/-! `modCrop` -/
@[simp] theorem modCrop_mem (s : State) (i : Nat) (f : Crop → Crop) : (s.modCrop i f).mem = s.mem := by
  unfold State.modCrop; split <;> rfl
@[simp] theorem modCrop_homes (s : State) (i : Nat) (f : Crop → Crop) : (s.modCrop i f).homes = s.homes := by
  unfold State.modCrop; split <;> rfl
@[simp] theorem modCrop_barns (s : State) (i : Nat) (f : Crop → Crop) : (s.modCrop i f).barns = s.barns := by
  unfold State.modCrop; split <;> rfl
@[simp] theorem modCrop_cores (s : State) (i : Nat) (f : Crop → Crop) : (s.modCrop i f).cores = s.cores := by
  unfold State.modCrop; split <;> rfl
@[simp] theorem modCrop_sheaves (s : State) (i : Nat) (f : Crop → Crop) : (s.modCrop i f).sheaves = s.sheaves := by
  unfold State.modCrop; split <;> rfl
@[simp] theorem modCrop_stooks (s : State) (i : Nat) (f : Crop → Crop) : (s.modCrop i f).stooks = s.stooks := by
  unfold State.modCrop; split <;> rfl
@[simp] theorem modCrop_msgs (s : State) (i : Nat) (f : Crop → Crop) : (s.modCrop i f).msgs = s.msgs := by
  unfold State.modCrop; split <;> rfl
@[simp] theorem modCrop_waits (s : State) (i : Nat) (f : Crop → Crop) : (s.modCrop i f).waits = s.waits := by
  unfold State.modCrop; split <;> rfl
@[simp] theorem modCrop_regions (s : State) (i : Nat) (f : Crop → Crop) : (s.modCrop i f).regions = s.regions := by
  unfold State.modCrop; split <;> rfl
@[simp] theorem modCrop_refitQ (s : State) (i : Nat) (f : Crop → Crop) : (s.modCrop i f).refitQ = s.refitQ := by
  unfold State.modCrop; split <;> rfl
@[simp] theorem modCrop_pfl2 (s : State) (i : Nat) (f : Crop → Crop) : (s.modCrop i f).pfl2 = s.pfl2 := by
  unfold State.modCrop; split <;> rfl
@[simp] theorem modCrop_colls (s : State) (i : Nat) (f : Crop → Crop) : (s.modCrop i f).colls = s.colls := by
  unfold State.modCrop; split <;> rfl
@[simp] theorem modCrop_trans (s : State) (i : Nat) (f : Crop → Crop) : (s.modCrop i f).trans = s.trans := by
  unfold State.modCrop; split <;> rfl
@[simp] theorem modCrop_queues (s : State) (i : Nat) (f : Crop → Crop) : (s.modCrop i f).queues = s.queues := by
  unfold State.modCrop; split <;> rfl
@[simp] theorem modCrop_owed (s : State) (i : Nat) (f : Crop → Crop) : (s.modCrop i f).owed = s.owed := by
  unfold State.modCrop; split <;> rfl
@[simp] theorem modCrop_parts (s : State) (i : Nat) (f : Crop → Crop) : (s.modCrop i f).parts = s.parts := by
  unfold State.modCrop; split <;> rfl
@[simp] theorem modCrop_trapPage (s : State) (i : Nat) (f : Crop → Crop) : (s.modCrop i f).trapPage = s.trapPage := by
  unfold State.modCrop; split <;> rfl
@[simp] theorem modCrop_fabric (s : State) (i : Nat) (f : Crop → Crop) : (s.modCrop i f).fabric = s.fabric := by
  unfold State.modCrop; split <;> rfl
@[simp] theorem modCrop_rel (s : State) (i : Nat) (f : Crop → Crop) : (s.modCrop i f).rel = s.rel := by
  unfold State.modCrop; split <;> rfl
@[simp] theorem modCrop_asides (s : State) (i : Nat) (f : Crop → Crop) : (s.modCrop i f).asides = s.asides := by
  unfold State.modCrop; split <;> rfl
@[simp] theorem modCrop_cropSeq (s : State) (i : Nat) (f : Crop → Crop) : (s.modCrop i f).cropSeq = s.cropSeq := by
  unfold State.modCrop; split <;> rfl
@[simp] theorem modCrop_bell (s : State) (i : Nat) (f : Crop → Crop) : (s.modCrop i f).bell = s.bell := by
  unfold State.modCrop; split <;> rfl
@[simp] theorem modCrop_clock (s : State) (i : Nat) (f : Crop → Crop) : (s.modCrop i f).clock = s.clock := by
  unfold State.modCrop; split <;> rfl
@[simp] theorem modCrop_nextId (s : State) (i : Nat) (f : Crop → Crop) : (s.modCrop i f).nextId = s.nextId := by
  unfold State.modCrop; split <;> rfl
@[simp] theorem modCrop_cur (s : State) (i : Nat) (f : Crop → Crop) : (s.modCrop i f).cur = s.cur := by
  unfold State.modCrop; split <;> rfl
@[simp] theorem modCrop_slot (s : State) (i : Nat) (f : Crop → Crop) : (s.modCrop i f).slot = s.slot := by
  unfold State.modCrop; split <;> rfl
@[simp] theorem modCrop_tick (s : State) (i : Nat) (f : Crop → Crop) : (s.modCrop i f).tick = s.tick := by
  unfold State.modCrop; split <;> rfl
@[simp] theorem modCrop_inputs (s : State) (i : Nat) (f : Crop → Crop) : (s.modCrop i f).inputs = s.inputs := by
  unfold State.modCrop; split <;> rfl
@[simp] theorem modCrop_due (s : State) (i : Nat) (f : Crop → Crop) : (s.modCrop i f).due = s.due := by
  unfold State.modCrop; split <;> rfl
@[simp] theorem modCrop_passed (s : State) (i : Nat) (f : Crop → Crop) : (s.modCrop i f).passed = s.passed := by
  unfold State.modCrop; split <;> rfl
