theorem groupDone_st (s : State) (k : Ctx) (d : Reg) (f : Nat → List Word) (h : s.sheaf? k.sid = some k.sh) :
    (groupDone s k d f).st = s.setSheaf k.sid (groupSheaf k d f) := by
  simp only [groupDone]; rw [modSheaf_some _ _ _ _ h]; rfl

/-- A lane-set instruction whose lanes of E write a group each. -/
theorem issue_group (i : Instr) (s : State) (k : Ctx) (d : Reg) (f : Ctx → Nat → List Word) (h : Issues i s k)
    (hu : i.cls ≠ .uniform) (hd : d.isLaneDst = true) :
    LaneResult i s (issueState i s (fun k => .ok (groupDone s k d (f k)))) k d (f k) := by
  have hs := issues_sheaf h
  rw [issueState_of i s k _ h (groupDone s k d (f k)) rfl rfl rfl]
  have hfr : { groupSheaf k d (f k) with regs := k.sh.regs } = k.sh := lanes_writeGroups d hd _ k.sh
  have hc : (groupSheaf k d (f k)).core = k.sh.core := by have h := congrArg Sheaf.core hfr; exact h
  rw [retire_sheaf s i k _ (groupSheaf k d (f k)) hs (.inr (groupDone_st s k d (f k) hs)) hc (by have h := congrArg Sheaf.flights hfr; exact h)]
  refine ⟨_, rfl, ?_, ?_, ?_⟩
  · split
    · have h := congrArg (fun y : Sheaf => { y with lanes := k.sh.lanes, replay := k.sh.replay }) hfr; exact h
    · rw [modLanes_eq]
      have h := congrArg (fun y : Sheaf => { y with lanes := k.sh.lanes, replay := k.sh.replay }) hfr; exact h
  · have hr := groupSheaf_regs k d hd (f k)
    split
    · exact hr
    · intro r l hl
      rw [vreg_modLanes]; exact hr r l hl
  · refine lanesAfter_of i k _ _ _ _ ?_ ?_ ?_
    · intro l _
      have h := congrArg (fun y : Sheaf => y.lane l) hfr; exact h
    · have h := congrArg Sheaf.replay hfr; exact h
    · intro _ l hl x _
      rw [issued_shifted i k _ l x hu rfl (by simp [groupDone]) rfl]
      congr 1
      split
      · next he =>
        simp only [groupDone, List.map_map]
        rw [show ((fun v : Nat × List Word => (v.1, v.2.headD 0)) ∘ fun l => (l, f k l)) = (fun l => (l, (f k l).headD 0)) from rfl,
          lookup_map_lanes', if_pos ((mem_lanesOf _ _).mpr he)]
      · rfl

/-! ### Predicates -/

theorem issue_pred (i : Instr) (s : State) (k : Ctx) (p : Nat) (f : Ctx → Nat → Bool) (h : Issues i s k)
    (hu : i.cls ≠ .uniform) : PredResult i s (issueState i s (fun k => .ok (predDone s k p (f k)))) k p (f k) := by
  have hs := issues_sheaf h
  rw [issueState_of i s k _ h (predDone s k p (f k)) rfl rfl rfl]
  have hst : (predDone s k p (f k)).st = s.setSheaf k.sid (k.sh.modLanes k.e (fun l x => x.setPred p (f k l))) := by
    simp only [predDone]; rw [modSheaf_some _ _ _ _ hs]
  have hfr := modLanes_frame k.sh k.e (fun l x => x.setPred p (f k l))
  rw [retire_sheaf s i k _ _ hs (.inr hst) (by have h := congrArg Sheaf.core hfr; exact h) (by have h := congrArg Sheaf.flights hfr; exact h)]
  refine ⟨_, rfl, ?_, ?_⟩
  · split
    · have h := congrArg (fun y : Sheaf => { y with replay := k.sh.replay }) hfr; exact h
    · rw [modLanes_eq]
      have h := congrArg (fun y : Sheaf => { y with replay := k.sh.replay }) hfr; exact h
  · refine lanesAfter_of i k _ _ _ _ ?_ ?_ ?_
    · intro l _; rw [lane_modLanes]; rfl
    · have h := congrArg Sheaf.replay hfr; exact h
    · intro _ l _ x _
      rw [issued_shifted i k _ l x hu rfl (by simp [predDone]) rfl]
      simp [predDone]
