-- ==== Sys2Proof/Laws/PerInstr.lean ====
section
/-! SUPPORT. The family Encoding: for each instruction, the fields that its encoding table gives it are read back as
the instruction. First the facts about one field: a code is within its width, and decoding it gives the value back. -/
set_option linter.unusedSimpArgs false
set_option linter.unusedVariables false
set_option Elab.async false
namespace Sys2Proof
theorem Reg.code_lt (r : Reg) : r.code < 128 := by cases r <;> simp only [Reg.code] <;> omega
theorem SReg.code_lt (r : SReg) : r.code < 128 := by cases r <;> simp only [SReg.code] <;> omega
theorem Dst.code_lt (r : Dst) : r.code < 128 := by cases r <;> simp only [Dst.code] <;> omega
theorem Dst.wsBit_lt (r : Dst) : r.wsBit < 2 := by cases r <;> simp [Dst.wsBit]
theorem Pred.code_lt (r : Pred) : r.code < 8 := by cases r <;> simp only [Pred.code] <;> omega
theorem Ty.code_lt (r : Ty) : r.code < 32 := by cases r <;> decide
theorem RM.code_lt (r : RM) : r.code < 4 := by cases r <;> decide
theorem Size.code_lt (r : Size) : r.code < 8 := by cases r <;> decide
theorem Scope.code_lt (r : Scope) : r.code < 8 := by cases r <;> decide
theorem Order.code_lt (r : Order) : r.code < 4 := by cases r <;> decide
theorem Cond.code_lt (r : Cond) : r.code < 8 := by cases r <;> decide
theorem FCond.code_lt (r : FCond) : r.code < 8 := by cases r <;> decide
theorem XMode.code_lt (r : XMode) : r.code < 4 := by cases r <;> decide
theorem RedOp.code_lt (r : RedOp) : r.code < 8 := by cases r <;> decide
theorem AtomOp.code_lt (r : AtomOp) : r.code < 13 := by cases r <;> decide
theorem Spr.code_lt (r : Spr) : r.code < 128 := by cases r <;> decide
theorem CpySpace.code_lt (r : CpySpace) : r.code < 4 := by cases r <;> decide
theorem CpyTr.code_lt (r : CpyTr) : r.code < 3 := by cases r <;> decide
theorem CollOp.code_lt (r : CollOp) : r.code < 4 := by cases r <;> decide
theorem CollKind.code_lt (r : CollKind) : r.code < 3 := by cases r <;> decide
theorem Combine.code_lt (r : Combine) : r.code < 4 := by cases r <;> simp [Combine.code]
theorem PlogArgs.code_lt (r : PlogArgs) : r.code < 8 := by cases r <;> simp [PlogArgs.code]
theorem MkLog.code_lt (r : MkLog) : r.code < 7 := by cases r <;> simp [MkLog.code]
theorem VoteDst.code_lt (r : VoteDst) : r.code < 3 := by cases r <;> simp [VoteDst.code]
theorem Pfl2Args.code_lt (r : Pfl2Args) : r.code < 2 := by cases r <;> simp [Pfl2Args.code]
theorem Combine.predNum_lt (r : Combine) : r.predNum < 128 := by
  cases r <;> simp only [Combine.predNum, Pred.code] <;> (try split) <;> omega
theorem optPNum_lt (r : Option (Fin 7)) : optPNum r < 128 := by cases r <;> simp only [optPNum] <;> omega
theorem SReg.codeOpt_lt (r : Option SReg) : SReg.codeOpt r < 128 := by
  cases r with
  | none => decide
  | some r => exact r.code_lt
theorem GOff.code_lt (r : GOff) : r.code < 32768 := by cases r <;> simp only [GOff.code] <;> omega
theorem GOff.space_lt (r : GOff) : r.space < 8 := by cases r <;> simp [GOff.space]
theorem decFin_val {n : Nat} (x : Fin n) : decFin n x.val = some x := by simp [decFin]
theorem Reg.dec_code (r : Reg) : Reg.dec r.code = some r := by
  cases r with
  | v n => revert n; decide +kernel
  | s n => revert n; decide +kernel
  | z => rfl
  | li => rfl
  | b n => revert n; decide +kernel
theorem LReg.dec_code (r : Reg) (h : r.isLaneDst = true) : LReg.dec r.code = some r := by
  cases r with
  | v n => revert n; decide +kernel
  | z => rfl
  | s n => simp [Reg.isLaneDst] at h
  | li => simp [Reg.isLaneDst] at h
  | b n => simp [Reg.isLaneDst] at h
theorem SReg.dec_code (r : SReg) : SReg.dec r.code = some r := by
  cases r with
  | s n => revert n; decide +kernel
  | z => rfl
theorem decSBase_add (n : Fin 24) : decSBase (96 + n.val) = some n := by revert n; decide +kernel
theorem SReg.decOpt_code (r : Option SReg) : SReg.decOpt (SReg.codeOpt r) = some r := by
  cases r with
  | none => rfl
  | some r =>
    cases r with
    | s n => revert n; decide +kernel
    | z => rfl
theorem Dst.dec_code (r : Dst) : Dst.dec r.wsBit r.code = some r := by
  cases r with
  | v n => revert n; decide +kernel
  | z => rfl
  | latch => rfl
theorem Pred.dec_code (r : Pred) : Pred.dec r.code = some r := by
  cases r with
  | p n => revert n; decide +kernel
  | t => rfl
theorem Pred.decG_code (r : Pred) : Pred.decG r.code = r := by
  cases r with
  | p n => revert n; decide +kernel
  | t => rfl
theorem Ty.dec_code (r : Ty) : Ty.dec r.code = some r := by cases r <;> rfl
theorem RM.dec_code (r : RM) : RM.dec r.code = some r := by cases r <;> rfl
theorem Size.dec_code (r : Size) : Size.dec r.code = some r := by cases r <;> rfl
theorem Scope.dec_code (r : Scope) : Scope.dec r.code = some r := by cases r <;> rfl
theorem Order.dec_code (r : Order) : Order.dec r.code = some r := by cases r <;> rfl
theorem Cond.dec_code (r : Cond) : Cond.dec r.code = some r := by cases r <;> rfl
theorem FCond.dec_code (r : FCond) : FCond.dec r.code = some r := by cases r <;> rfl
theorem XMode.dec_code (r : XMode) : XMode.dec r.code = some r := by cases r <;> rfl
theorem RedOp.dec_code (r : RedOp) : RedOp.dec r.code = some r := by cases r <;> rfl
theorem AtomOp.dec_code (r : AtomOp) : AtomOp.dec r.code = some r := by cases r <;> rfl
theorem Spr.dec_code (r : Spr) : Spr.dec r.code = some r := by cases r <;> rfl
theorem CpySpace.dec_code (r : CpySpace) : CpySpace.dec r.code = some r := by cases r <;> rfl
theorem CpyTr.dec_code (r : CpyTr) : CpyTr.dec r.code = some r := by cases r <;> rfl
theorem CollOp.dec_code (r : CollOp) : CollOp.dec r.code = some r := by cases r <;> rfl
theorem CollKind.dec_code (r : CollKind) : CollKind.dec r.code = some r := by cases r <;> rfl
theorem Combine.dec_code (r : Combine) : Combine.dec r.code r.predNum = some r := by
  cases r with
  | none => rfl
  | and p => simp only [Combine.code, Combine.predNum, Combine.dec, Pred.dec_code]; rfl
  | or p => simp only [Combine.code, Combine.predNum, Combine.dec, Pred.dec_code]; rfl
  | xor p => simp only [Combine.code, Combine.predNum, Combine.dec, Pred.dec_code]; rfl
theorem PlogArgs.dec_code (r : PlogArgs) : PlogArgs.dec r.code r.wsBit r.dNum r.aNum r.bNum = some r := by
  cases r <;> simp [PlogArgs.dec, PlogArgs.code, PlogArgs.wsBit, PlogArgs.dNum, PlogArgs.aNum, PlogArgs.bNum, chk, decFin_val,
    Pred.dec_code, Dst.dec_code, Reg.dec_code]
theorem MkLog.dec_code (r : MkLog) : MkLog.dec r.code r.aNum r.bNum = some r := by
  cases r <;> simp [MkLog.dec, MkLog.code, MkLog.aNum, MkLog.bNum, chk, decFin_val]
theorem BitVec_toNat_ofNat {w : Nat} (x : BitVec w) : BitVec.ofNat w x.toNat = x := by simp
---
Task statement:
Extract all lines from the data in which "linter" is found.

Reply:
set_option linter.unusedSimpArgs false
set_option linter.unusedVariables false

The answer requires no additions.